The airline ticket example uses the wallet boundary in a concrete way:

  1. The airline creates or selects a Cloud Agent wallet for issuer operations.
  2. The airline creates an issuer did:prism with an assertionMethod verification method and publishes the DID when verifiers need ledger-backed resolution.
  3. The traveler opens an Edge Agent wallet. The wallet creates or selects holder DIDs and stores local secret material through Pluto.
  4. The airline sends a ticket credential offer to the traveler wallet through DIDComm or another supported issuance path.
  5. The traveler wallet shows the offer, records holder consent, requests the credential, receives it, and stores it.
  6. Airport security requests proof of ticket status, flight, passenger binding, or another accepted claim set.
  7. The traveler wallet creates a presentation from the stored credential and sends it to the verifier.
  8. The verifier software checks the presentation proof, issuer DID resolution, credential status, holder binding, schema, and format-specific rules.
  9. Airport security policy decides whether the verified result satisfies the checkpoint rule.

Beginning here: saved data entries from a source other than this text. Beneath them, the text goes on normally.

-- ==== Sys2Proof/WellFormed.lean ====
section
/-!
DEFINITION. Well-formed instructions: the reserved values that the operand types leave room for (07: R137 step 2).
-/

namespace Sys2Proof

/-- cvt between i32 and i32, or n32 and n32, is not a form of R197: b = 0x36 and 0x3F are the q4 forms under .rne and
reserved under the other modes (10: R197). -/
def CvtFmt.pairOk (dst src : CvtFmt) : Bool :=
  !((dst == .i32 && src == .i32) || (dst == .n32 && src == .n32))

/-- .bs is reserved with mma format 0, 1 or 8 (13: R246). -/
def MmaFmt.bsOk (fmt : MmaFmt) (bs : Bool) : Bool :=
  !(bs && (fmt == .f32 || fmt == .f64 || fmt == .q4))

/-- What the types of the operands do not already say: the values the spec reserves in a field (07: R137, 13: R246).
A step without an encoding has nothing to check here. -/
def Instr.wellFormed (i : Instr) : Bool :=
  match i with
  | .iadd _ _ _ _ => true
  | .iaddi _ _ _ _ => true
  | .isub _ _ _ _ => true
  | .iadc _ _ _ _ => true
  | .isbb _ _ _ _ => true
  | .imul _ _ _ _ => true
  | .imulh _ _ _ _ => true
  | .imulhu _ _ _ _ => true
  | .imad _ _ _ _ => true
  | .imin _ _ _ _ => true
  | .imax _ _ _ _ => true
  | .iminu _ _ _ _ => true
  | .imaxu _ _ _ _ => true
  | .iabs _ _ _ => true
  | .ineg _ _ _ => true
  | .rng _ _ _ => true
  | .movi _ _ _ => true
  | .movhi _ _ _ => true
  | .andL _ _ _ _ => true
  | .orL _ _ _ _ => true
  | .xorL _ _ _ _ => true
  | .andn _ _ _ _ => true
  | .shl _ _ _ _ => true
  | .shr _ _ _ _ => true
  | .sar _ _ _ _ => true
  | .rol _ _ _ _ => true
  | .bfx _ _ _ _ => true
  | .bfxu _ _ _ _ => true
  | .bfi _ _ _ _ => true
  | .popc _ _ _ => true
  | .clz _ _ _ => true
  | .ctz _ _ _ => true
  | .brev _ _ _ => true
  | .sel _ _ _ _ => true
  | .cvtsr _ _ _ _ => true
  | .icmp _ _ _ _ _ => true
  | .itst _ _ _ _ _ => true
  | .fcmp _ _ _ _ => true
  | .dcmp _ _ _ _ => true
  | .cmov _ _ _ => true
  | .cmovV _ _ _ => true
  | .cmovI _ _ _ => true
  | .cmovR _ _ => true
  | .iaddmin _ _ _ _ => true
  | .iaddmax _ _ _ _ => true
  | .faddmin _ _ _ _ => true
  | .addw _ _ _ _ => true
  | .subw _ _ _ _ => true
  | .shlw _ _ _ _ => true
  | .shrw _ _ _ _ => true
  | .sarw _ _ _ _ => true
  | .mulw _ _ _ _ => true
  | .badd _ _ _ _ => true
  | .bfma _ _ _ _ => true
  | .idivI32 _ _ _ _ => true
  | .idivN32 _ _ _ _ => true
  | .iremI32 _ _ _ _ => true
  | .iremN32 _ _ _ _ => true
  | .fdiv _ _ _ _ => true
  | .fsqrt _ _ _ => true
  | .frcp _ _ _ => true
  | .frsq _ _ _ => true
  | .fexp2 _ _ _ => true
  | .flog2 _ _ _ => true
  | .fsin _ _ _ => true
  | .fcos _ _ _ => true
  | .ddiv _ _ _ _ => true
  | .dsqrt _ _ _ => true
  | .aaddN64 _ _ _ _ _ _ => true
  | .aminI64 _ _ _ _ _ _ => true
  | .amaxI64 _ _ _ _ _ _ => true
  | .aminN64 _ _ _ _ _ _ => true
  | .amaxN64 _ _ _ _ _ _ => true
  | .aandN64 _ _ _ _ _ _ => true
  | .aorN64 _ _ _ _ _ _ => true
  | .axorN64 _ _ _ _ _ _ => true
  | .ldI8 _ _ _ _ _ => true
  | .ldN8 _ _ _ _ _ => true
  | .ldI16 _ _ _ _ _ => true
  | .ldN16 _ _ _ _ _ => true
  | .ldN32 _ _ _ _ _ => true
  | .ldN64 _ _ _ _ _ => true
  | .ldN128 _ _ _ _ _ => true
  | .axchgN64 _ _ _ _ _ _ => true
  | .stN8 _ _ _ _ => true
  | .stN16 _ _ _ _ => true
  | .stN32 _ _ _ _ => true
  | .stN64 _ _ _ _ => true
  | .stN128 _ _ _ _ => true
  | .ldk _ _ _ _ _ => true
  | .ldProbe _ _ _ _ _ => true
  | .acasN64 _ _ _ _ _ _ => true
  | .aaddN32 _ _ _ _ _ _ => true
  | .aminI32 _ _ _ _ _ _ => true
  | .amaxI32 _ _ _ _ _ _ => true
  | .aminN32 _ _ _ _ _ _ => true
  | .amaxN32 _ _ _ _ _ _ => true
  | .aandN32 _ _ _ _ _ _ => true
  | .aorN32 _ _ _ _ _ _ => true
  | .axorN32 _ _ _ _ _ _ => true
  | .axchgN32 _ _ _ _ _ _ => true
  | .acasN32 _ _ _ _ _ _ => true
  | .faddOrdF32 _ _ _ _ => true
  | .faddOrdF64 _ _ _ _ => true
  | .ldaN32 _ _ _ _ _ _ => true
  | .ldaN64 _ _ _ _ _ _ => true
  | .staN32 _ _ _ _ _ => true
  | .staN64 _ _ _ _ _ => true
  | .bra _ _ => true
  | .bral _ _ => true
  | .jmp _ _ _ => true
  | .ret _ _ => true
  | .yield _ => true
  | .nop _ => true
  | .exit _ => true
  | .hadd _ _ _ _ => true
  | .hfma _ _ _ _ => true
  | .fadd _ _ _ _ => true
  | .fsub _ _ _ _ => true
  | .fmul _ _ _ _ => true
  | .ffma _ _ _ _ => true
  | .fmin _ _ _ _ => true
  | .fmax _ _ _ _ => true
  | .dadd _ _ _ _ => true
  | .shfl _ _ _ _ => true
  | .shflI _ _ _ _ => true
  | .lsh _ _ _ _ => true
  | .lshI _ _ _ _ => true
  | .lrot _ _ _ _ => true
  | .lrotI _ _ _ _ => true
  | .bcast _ _ _ _ => true
  | .bcastI _ _ _ _ => true
  | .scan _ _ _ _ => true
  | .sample _ _ _ _ => true
  | .cvtRne _ _ _ dst src => CvtFmt.pairOk dst src
  | .cvtRneF32Q4 _ _ _ => true
  | .cvtRneQ4F32 _ _ _ => true
  | .cvtRz _ _ _ dst src => CvtFmt.pairOk dst src
  | .cvtRu _ _ _ dst src => CvtFmt.pairOk dst src
  | .cvtRd _ _ _ dst src => CvtFmt.pairOk dst src
  | .dmul _ _ _ _ => true
  | .dfma _ _ _ _ => true
  | .sadd _ _ _ => true
  | .ssub _ _ _ => true
  | .smul _ _ _ => true
  | .smulh _ _ _ _ => true
  | .sand _ _ _ => true
  | .sor _ _ _ => true
  | .sxor _ _ _ => true
  | .sshl _ _ _ => true
  | .sshr _ _ _ => true
  | .ssar _ _ _ => true
  | .smin _ _ _ _ => true
  | .smax _ _ _ _ => true
  | .scmp _ _ => true
  | .ssel _ _ _ _ => true
  | .smovi _ _ => true
  | .smovhi _ _ => true
  | .saddi _ _ => true
  | .lread _ _ _ => true
  | .sbcast _ _ _ => true
  | .ballot _ _ _ => true
  | .idxImm _ => true
  | .idxReg _ => true
  | .prioImm _ => true
  | .prioReg _ => true
  | .ubra _ _ => true
  | .bar _ _ => true
  | .gbar _ _ => true
  | .arrive _ _ => true
  | .wait _ _ _ => true
  | .sleep _ _ _ _ _ => true
  | .refresh => true
  | .rootsw _ _ _ => true
  | .tlbfFill _ _ => true
  | .tlbfReq _ _ => true
  | .tlbfBad _ _ => true
  | .trap _ => true
  | .tret => true
  | .preq => true
  | .brk _ => true
  | .gateArm _ => true
  | .gateCancel _ => true
  | .pmark _ => true
  | .pmarkV _ _ => true
  | .sld _ _ _ _ => true
  | .sst _ _ _ => true
  | .fence _ _ => true
  | .copy _ _ s _ _ => s != 63#6
  | .chain _ s _ => s != 63#6
  | .chwp _ _ s _ _ => s != 63#6
  | .publ _ _ _ => true
  | .rput _ _ _ => true
  | .rtake _ s _ => s != 63#6
  | .tld _ _ s _ => s != 63#6
  | .wld _ s _ _ => s != 63#6
  | .mma fmt _ _ s _ bs => s != 63#6 && MmaFmt.bsOk fmt bs
  | .azero _ _ _ _ => true
  | .ast _ _ s _ _ => s != 63#6
  | .blsub n _ s _ => s != 63#6 && n != 0#8
  | .blcol _ s _ => s != 63#6
  | .qcast s _ => s != 63#6
  | .creduce s _ => s != 63#6
  | .tidset _ s _ => s != 63#6
  | .tidget _ s _ => s != 63#6
  | .stins _ s _ => s != 63#6
  | .stlook _ s _ => s != 63#6
  | .kvres _ s _ => s != 63#6
  | .sread _ _ _ => true
  | .swrite _ _ => true
  | .stamp _ _ => true
  | .reset => true
  | .image _ _ => true
  | .boot => true
  | .config _ _ => true
  | .attest _ => true
  | .vlog => true
  | .queueCreate _ _ _ _ _ _ _ _ => true
  | .queueMap _ _ => true
  | .queueDelete _ => true
  | .regionSuspend _ => true
  | .regionResume _ => true
  | .regionKill _ => true
  | .install _ _ _ => true
  | .hold _ _ _ => true
  | .unhold _ _ _ => true
  | .release _ => true
  | .passign _ _ => true
  | .pfree _ => true
  | .answer _ _ _ => true
  | .importSet _ _ => true
  | .exportSet _ _ => true
  | .profile _ _ _ _ _ => true
  | .debugAttach _ => true
  | .debugComparatorWrite _ _ => true
  | .debugResume _ _ => true
  | .debugReadAccumulator _ _ _ => true
  | .debugDetach => true
  | .freeze => true
  | .freezeDump _ => true
  | .freezeThaw => true
  | .replayRecord _ _ _ _ _ => true
  | .replayArm _ _ _ _ _ => true
  | .replayEnd _ => true
  | .notifyWrite _ _ => true
  | .eventWrite _ => true
  | .ntailWrite _ => true
  | .registerWrite _ _ => true
  | .queueSlotMap _ _ => true
  | .queueSlotUnmap _ => true
  | .launchPacket _ => true
  | .graphPacket _ => true
  | .waitPacket _ => true
  | .waitConditionMet _ => true
  | .regionRegister _ => true
  | .regionUpdate _ => true
  | .regionUnregister _ => true
  | .kvTableSet _ => true
  | .launchStart _ => true
  | .gangClaim _ _ => true
  | .gangPlace _ _ => true
  | .launchComplete _ => true
  | .loopIteration _ => true
  | .groupActivate _ => true
  | .groupEvict _ => true
  | .parkThreshold _ => true
  | .parkComplete _ => true
  | .fairnessLimit _ => true
  | .progressWaitLimit _ => true
  | .watchdog _ => true
  | .preemptRequest _ => true
  | .noticeDeadline _ => true
  | .gangParkComplete _ => true
  | .gangResume _ _ => true
  | .trapEntry _ => true
  | .valueLands _ _ => true
  | .lineFill _ _ => true
  | .storeQueueDepart _ => true
  | .homeAccessPerform _ _ _ _ => true
  | .walkStart _ => true
  | .walkerInstructionLimit _ => true
  | .logEntryReplay _ _ => true
  | .slotReclaim _ _ => true
  | .rootswStep _ => true
  | .sleepWake _ _ _ => true
  | .publInstant _ _ => true
  | .engineCommandStart _ _ => true
  | .engineCommandComplete _ _ _ => true
  | .chainRecord _ _ _ => true
  | .groupRetire _ => true
  | .gateTimeout _ => true
  | .pcComparatorMatch _ => true
  | .profilingInterval => true
  | .pcSample _ _ => true
  | .ingressRequest _ => true
  | .portBringUp _ _ _ => true
  | .portLoss _ => true
  | .linkKeyRenewal _ => true
  | .ptpEvent _ => true
  | .powerThrottle _ => true
  | .thermalHalt _ => true
  | .i3cResetRequest => true
  | .uncorrectableError _ _ => true
  | .shareWindowEnd => true
  | .ptpReferenceLoss => true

Steps 8 and 9 are separate decisions. The verifier software can report that the credential proof is valid, the issuer DID resolved, and the credential is active. Airport policy can still reject the presentation if the flight date, airport, issuer, credential type, or passenger binding does not match the checkpoint rule.

13.7 Implementation Notes

For Edge Agent wallets:

  • Pick the SDK for the host platform before designing storage.
  • Treat Pluto as a required wallet component, not an optional cache.
  • Encrypt wallet contents that include credentials, DIDComm records, seeds, private keys, or secret references.
  • Test restore on a clean device or browser profile.
  • Use did:peer for relationship-specific DIDComm activity and did:prism for public resolution.

For Cloud Agent wallets:

  • Decide whether the deployment uses a default wallet or multi-tenancy before onboarding users.
  • Keep administrator credentials separate from tenant credentials.
  • Place wallet seeds and private key material in the configured secret storage.
  • Back up the Cloud Agent database and secret storage as one recovery unit.
  • Audit webhook delivery, tenant API keys, wallet IDs, and Vault paths during tenant onboarding.

A team completes wallet work only after it tests restore and protocol resumption. A wallet that can issue or receive credentials during a happy-path demo can still fail in production if the holder changes devices, the browser storage is cleared, the mediator queue grows, or a Cloud Agent tenant needs recovery after database restore.